Все Девятеро выстроились в круг, взялись за руки вокруг Архона. В тени почтительно ждали бальзамировщики.

— Наш Брат умер, — напевно начала Гермия. — Мы скорбим по нему.

— Мы скорбим по нему.

— Наши глаза были яркими, теперь они темны. Наши мысли были скоры, теперь они тяжелы. Но Бог, Ярчайший, живет вечно. Его тень — темнота. Когда было создано голубое небо вверху и коричневая земля внизу, он был там. Когда Царица Дождя сошла с небес, он был там.

Мирани отвела глаза.

У дверей, снаружи, прислонившись к косяку, стоял Аргелин. На его губах играла кривая улыбка; языки пламени покрывали его смуглую кожу трепещущим узором. Он смотрел на Мирани; она, вспыхнув жаром под красивым металлическим лицом, прикрывавшим ее собственное, бледное и измученное, поспешно отвернулась.

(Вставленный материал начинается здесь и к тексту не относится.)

-- ==== Sys2Proof/Laws/Meanings.lean ====
section
/-! SUPPORT. What each meaning answers, case by case, and once for all of them together. -/

namespace Sys2Proof.Machine

variable (s : State)

/-! The values the handlers compute -/

@[simp] theorem condHolds_iff (v : Word) : condHolds v = true ↔ v ≠ 0#32 := by simp [condHolds]

@[simp] theorem toNat_sumOf (u v : Word) :
    (sumOf u v).toNat = (u.toNat + v.toNat) % 2 ^ 32 := BitVec.toNat_ofNat ..

@[simp] theorem toNat_productOf (u v : Word) :
    (productOf u v).toNat = (u.toNat * v.toNat) % 2 ^ 32 := BitVec.toNat_ofNat ..

theorem quotientOf_zero (u : Word) : quotientOf u 0#32 = .error .divideByZero := rfl

/-- The quotient needs no reduction: it is at most the dividend. -/
theorem quotientOf_nonzero (u : Word) {v : Word} (h : v ≠ 0#32) :
    ∃ q, quotientOf u v = .ok q ∧ q.toNat = u.toNat / v.toNat := by
  refine ⟨_, if_neg h, ?_⟩
  rw [BitVec.toNat_ofNat]
  exact Nat.mod_eq_of_lt ((Nat.div_le_self _ _).trans_lt u.isLt)

theorem outputByte_fits {v : Word} (h : v.toNat < 256) :
    ∃ b, outputByte v = .ok b ∧ b.toNat = v.toNat := by
  refine ⟨_, if_pos h, ?_⟩
  rw [BitVec.toNat_setWidth]
  exact Nat.mod_eq_of_lt h

theorem outputByte_wide {v : Word} (h : 256 ≤ v.toNat) : outputByte v = .error .outputRange :=
  if_neg (by omega)

theorem toNat_inputWord (b : Byte) : (inputWord (some b)).toNat = b.toNat := by
  have := b.isLt
  rw [inputWord, BitVec.toNat_setWidth]
  exact Nat.mod_eq_of_lt (by omega)

/-! One lemma for each way a meaning that can fault may end -/

theorem execDiv_ok {a b c : Reg} {q : Word} (h : quotientOf (s.reg b) (s.reg c) = .ok q) :
    execDiv a b c s = .next (s.setReg a q) := by simp [execDiv, h, bind, Except.bind, pure, Except.pure]

theorem execDiv_error {a b c : Reg} {e : Cause} (h : quotientOf (s.reg b) (s.reg c) = .error e) :
    execDiv a b c s = .next (s.handlerFault e) := by simp [execDiv, h, bind, Except.bind]

theorem execSload_ok {a b c : Reg} {v : Word} (h : s.mem.segRead (s.reg b) (s.reg c) = .ok v) :
    execSload a b c s = .next (s.setReg a v) := by
  simp [execSload, loadAddress, h, bind, Except.bind, pure, Except.pure]

theorem execSload_error {a b c : Reg} {e : Cause}
    (h : s.mem.segRead (s.reg b) (s.reg c) = .error e) :
    execSload a b c s = .next (s.handlerFault e) := by
  simp [execSload, loadAddress, h, bind, Except.bind]

theorem execSstore_ok {a b c : Reg} {m : Memory}
    (h : s.mem.segWrite (s.reg a) (s.reg b) (s.reg c) = .ok m) :
    execSstore a b c s = .next (s.setMem m) := by
  simp [execSstore, storeAddress, h, bind, Except.bind, pure, Except.pure]

theorem execSstore_error {a b c : Reg} {e : Cause}
    (h : s.mem.segWrite (s.reg a) (s.reg b) (s.reg c) = .error e) :
    execSstore a b c s = .next (s.handlerFault e) := by
  simp [execSstore, storeAddress, h, bind, Except.bind]

theorem execMap_ok {b c : Reg} {id : Word} {m : Memory}
    (h : s.mem.allocate (s.allocOk (s.reg c)) (s.reg c) = .ok (id, m)) :
    execMap b c s = .next ((s.setMem m).setReg b id) := by
  simp [execMap, h, bind, Except.bind, pure, Except.pure]

theorem execMap_error {b c : Reg} {e : Cause}
    (h : s.mem.allocate (s.allocOk (s.reg c)) (s.reg c) = .error e) :
    execMap b c s = .next (s.handlerFault e) := by simp [execMap, h, bind, Except.bind]

theorem execUnmap_ok {c : Reg} {m : Memory} (h : s.mem.release (s.reg c) = .ok m) :
    execUnmap c s = .next (s.setMem m) := by simp [execUnmap, h, bind, Except.bind, pure, Except.pure]

theorem execUnmap_error {c : Reg} {e : Cause} (h : s.mem.release (s.reg c) = .error e) :
    execUnmap c s = .next (s.handlerFault e) := by simp [execUnmap, h, bind, Except.bind]

theorem execOut_ok {c : Reg} {b : Byte} (h : outputByte (s.reg c) = .ok b) :
    execOut c s = .next (s.send b) := by simp [execOut, h, bind, Except.bind, pure, Except.pure]

theorem execOut_error {c : Reg} {e : Cause} (h : outputByte (s.reg c) = .error e) :
    execOut c s = .next (s.handlerFault e) := by simp [execOut, h, bind, Except.bind]

theorem execLoadp_zero {b c : Reg} (h : s.reg b = 0#32) :
    execLoadp b c s = .next (s.setPc (s.reg c)) := by
  simp [execLoadp, h, bind, Except.bind, pure, Except.pure, State.setMem]

theorem execLoadp_ok {b c : Reg} {m : Memory} (h0 : s.reg b ≠ 0#32)
    (h : s.mem.replaceProgram (s.reg b) = .ok m) :
    execLoadp b c s = .next ((s.setMem m).setPc (s.reg c)) := by
  simp [execLoadp, h, h0, bind, Except.bind, pure, Except.pure]

theorem execLoadp_error {b c : Reg} {e : Cause} (h0 : s.reg b ≠ 0#32)
    (h : s.mem.replaceProgram (s.reg b) = .error e) :
    execLoadp b c s = .next (s.handlerFault e) := by
  simp [execLoadp, h, h0, bind, Except.bind]

/-! All meanings together -/

/-- Every handler answers a next state: no instruction is refused, and a fault of the block is a
state (spec/60_exceptions.md R203). -/
theorem exec_next (i : Instr) : ∃ t, exec i s = .next t := by
  cases i <;> exact ⟨_, rfl⟩

/-- The causes a handler of an instruction can raise (spec/60_exceptions.md R200). -/
def handlerCauses (i : Instr) : List Cause :=
  match i with
  | .cmov _ _ _ => []
  | .sload _ _ _ => [.unmappedSegment, .segmentOutOfBounds]
  | .sstore _ _ _ => [.unmappedSegment, .segmentOutOfBounds]
  | .add _ _ _ => []
  | .mul _ _ _ => []
  | .div _ _ _ => [.divideByZero]
  | .nand _ _ _ => []
  | .halt => []
  | .map _ _ => [.allocationFailure]
  | .unmap _ => [.releaseProgramSegment, .unmappedSegment]
  | .out _ => [.outputRange]
  | .inp _ => []
  | .loadp _ _ => [.unmappedSegment]
  | .lv _ _ => []

/-- The effects an instruction has when it does not fault: what changes, and how. -/
inductive Effect (s : State) : Instr → State → Prop where
  | nothing (a b c : Reg) (h : s.reg c = 0#32) : Effect s (.cmov a b c) s
  | cmov (a b c : Reg) (h : s.reg c ≠ 0#32) : Effect s (.cmov a b c) (s.setReg a (s.reg b))
  | sload (a b c : Reg) (v : Word) (h : s.mem.segRead (s.reg b) (s.reg c) = .ok v) :
      Effect s (.sload a b c) (s.setReg a v)
  | sstore (a b c : Reg) (m : Memory) (h : s.mem.segWrite (s.reg a) (s.reg b) (s.reg c) = .ok m) :
      Effect s (.sstore a b c) (s.setMem m)
  | add (a b c : Reg) : Effect s (.add a b c) (s.setReg a (sumOf (s.reg b) (s.reg c)))
  | mul (a b c : Reg) : Effect s (.mul a b c) (s.setReg a (productOf (s.reg b) (s.reg c)))
  | div (a b c : Reg) (q : Word) (h : quotientOf (s.reg b) (s.reg c) = .ok q) :
      Effect s (.div a b c) (s.setReg a q)
  | nand (a b c : Reg) : Effect s (.nand a b c) (s.setReg a (nandOf (s.reg b) (s.reg c)))
  | halt : Effect s .halt s.stop
  | map (b c : Reg) (id : Word) (m : Memory)
      (h : s.mem.allocate (s.allocOk (s.reg c)) (s.reg c) = .ok (id, m)) :
      Effect s (.map b c) ((s.setMem m).setReg b id)
  | unmap (c : Reg) (m : Memory) (h : s.mem.release (s.reg c) = .ok m) :
      Effect s (.unmap c) (s.setMem m)
  | out (c : Reg) (b : Byte) (h : outputByte (s.reg c) = .ok b) : Effect s (.out c) (s.send b)
  | inp (c : Reg) : Effect s (.inp c) (s.takeInput.setReg c (inputWord s.input.item))
  | jump (b c : Reg) (h : s.reg b = 0#32) : Effect s (.loadp b c) (s.setPc (s.reg c))
  | loadp (b c : Reg) (m : Memory) (h0 : s.reg b ≠ 0#32)
      (h : s.mem.replaceProgram (s.reg b) = .ok m) :
      Effect s (.loadp b c) ((s.setMem m).setPc (s.reg c))
  | lv (r : Reg) (imm : Word) : Effect s (.lv r imm) (s.setReg r imm)

/-- All that a handler can do: its effect, or a fault with one of its causes. -/
theorem exec_cases {s : State} {i : Instr} {t : State} (h : exec i s = .next t) :
    Effect s i t ∨ ∃ c ∈ handlerCauses i, t = s.handlerFault c := by
  cases i with
  | cmov a b c =>
    by_cases hc : s.reg c = 0#32
    · have hf : condHolds (s.reg c) = false := by simp [condHolds, hc]
      simp only [exec, execCmov, hf] at h
      cases h; exact .inl (.nothing a b c hc)
    · have hf : condHolds (s.reg c) = true := by simp [hc]
      simp only [exec, execCmov, hf] at h
      cases h; exact .inl (.cmov a b c hc)
  | sload a b c =>
    rcases s.mem.segRead_cases (s.reg b) (s.reg c) with ⟨g, -, -, e⟩ | ⟨-, e⟩ | ⟨g, -, -, e⟩
    · cases (execSload_ok s e).symm.trans h; exact .inl (.sload a b c _ e)
    · cases (execSload_error s e).symm.trans h; exact .inr ⟨_, by simp [handlerCauses], rfl⟩
    · cases (execSload_error s e).symm.trans h; exact .inr ⟨_, by simp [handlerCauses], rfl⟩
  | sstore a b c =>
    rcases s.mem.segWrite_cases (s.reg a) (s.reg b) (s.reg c) with
      ⟨g, -, -, e⟩ | ⟨-, e⟩ | ⟨g, -, -, e⟩
    · cases (execSstore_ok s e).symm.trans h; exact .inl (.sstore a b c _ e)
    · cases (execSstore_error s e).symm.trans h; exact .inr ⟨_, by simp [handlerCauses], rfl⟩
    · cases (execSstore_error s e).symm.trans h; exact .inr ⟨_, by simp [handlerCauses], rfl⟩
  | add a b c => cases h; exact .inl (.add a b c)
  | mul a b c => cases h; exact .inl (.mul a b c)
  | div a b c =>
    by_cases hc : s.reg c = 0#32
    · have e : quotientOf (s.reg b) (s.reg c) = .error .divideByZero := if_pos hc
      cases (execDiv_error s e).symm.trans h; exact .inr ⟨_, by simp [handlerCauses], rfl⟩
    · obtain ⟨q, e, -⟩ := quotientOf_nonzero (s.reg b) hc
      cases (execDiv_ok s e).symm.trans h; exact .inl (.div a b c q e)
  | nand a b c => cases h; exact .inl (.nand a b c)
  | halt => cases h; exact .inl .halt
  | map b c =>
    rcases s.mem.allocate_cases (s.allocOk (s.reg c)) (s.reg c) with
      ⟨id, rest, -, -, e⟩ | ⟨id, -, -, -, -, e⟩ | ⟨-, e⟩
    · cases (execMap_ok s e).symm.trans h; exact .inl (.map b c _ _ e)
    · cases (execMap_ok s e).symm.trans h; exact .inl (.map b c _ _ e)
    · cases (execMap_error s e).symm.trans h; exact .inr ⟨_, by simp [handlerCauses], rfl⟩
  | unmap c =>
    rcases s.mem.release_cases (s.reg c) with ⟨g, -, -, e⟩ | ⟨-, e⟩ | ⟨-, -, e⟩
    · cases (execUnmap_ok s e).symm.trans h; exact .inl (.unmap c _ e)
    · cases (execUnmap_error s e).symm.trans h; exact .inr ⟨_, by simp [handlerCauses], rfl⟩
    · cases (execUnmap_error s e).symm.trans h; exact .inr ⟨_, by simp [handlerCauses], rfl⟩
  | out c =>
    by_cases hc : (s.reg c).toNat < 256
    · obtain ⟨b, e, -⟩ := outputByte_fits hc
      cases (execOut_ok s e).symm.trans h; exact .inl (.out c b e)
    · have e := outputByte_wide (Nat.le_of_not_lt hc)
      cases (execOut_error s e).symm.trans h; exact .inr ⟨_, by simp [handlerCauses], rfl⟩
  | inp c => cases h; exact .inl (.inp c)
  | loadp b c =>
    by_cases h0 : s.reg b = 0#32
    · cases (execLoadp_zero s h0).symm.trans h; exact .inl (.jump b c h0)
    · rcases s.mem.replaceProgram_cases (s.reg b) with ⟨g, -, -, e⟩ | ⟨g, -, e0, -⟩ | ⟨-, e⟩
      · cases (execLoadp_ok s h0 e).symm.trans h; exact .inl (.loadp b c _ h0 e)
      · exact absurd e0 h0
      · cases (execLoadp_error s h0 e).symm.trans h; exact .inr ⟨_, by simp [handlerCauses], rfl⟩
  | lv r imm => cases h; exact .inl (.lv r imm)

end Sys2Proof.Machine
end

— Да пребудет он вовеки, — тихо пробормотали Девятеро.

Гермия разорвала круг и обычным голосом произнесла:

— Теперь начнется Вскрытие. Сегодня ночью с Архоном пребудет Та, Кто Обмывает Бога. Без еды, не уходя, пока не уйдет он. Понятно?

Персида кивнула.

— Хорошо. — Гермия подошла к двери и, сняв маску, с наслаждением вдохнула прохладный ночной воздух. Позади нее, как темные падальщики над трупом, бесшумно передвигались бальзамировщики.

— Что дальше? — спросил Аргелин достаточно громко, чтобы все слышали.

— Дальше я поговорю с Богом в одиночку, в Оракуле. Он скажет мне, куда послать Искателей девяти Претендентов. Твои люди готовы?

В курильницах тлели травы, благовонный дым душил Мирани. Аргелин кивнул, его рука покоилась на рукояти меча.

— Чем скорее мы узнаем, тем лучше, — сухо произнес он.

Гермия опустила глаза.

— Предоставь это мне, — прошептала она тихо.

Аргелин улыбнулся.

Мирани попыталась незаметно проскользнуть мимо, но он по-змеиному быстро обернулся и схватил ее за руку, так что она чуть не выронила пустую бронзовую чашу.

— Госпожа, я хочу поговорить с тобой.

— Со мной? — пробормотала она. — О чем же?

— Мне кажется, ты догадываешься. — В его темных глазах плясало яростное пламя. — Не примешь ли ты меня утром? После Ритуала?

Это была вежливая просьба, но в то же время и строгий приказ. Как бы она хотела скинуть эту ненавистную руку и поставить генерала на место! Но вместо этого лишь прошептала:

— Да. Конечно...

Он отвел руку, небрежно поклонился и зашагал прочь. Она стояла и молча, с колотящимся сердцем смотрела ему вслед.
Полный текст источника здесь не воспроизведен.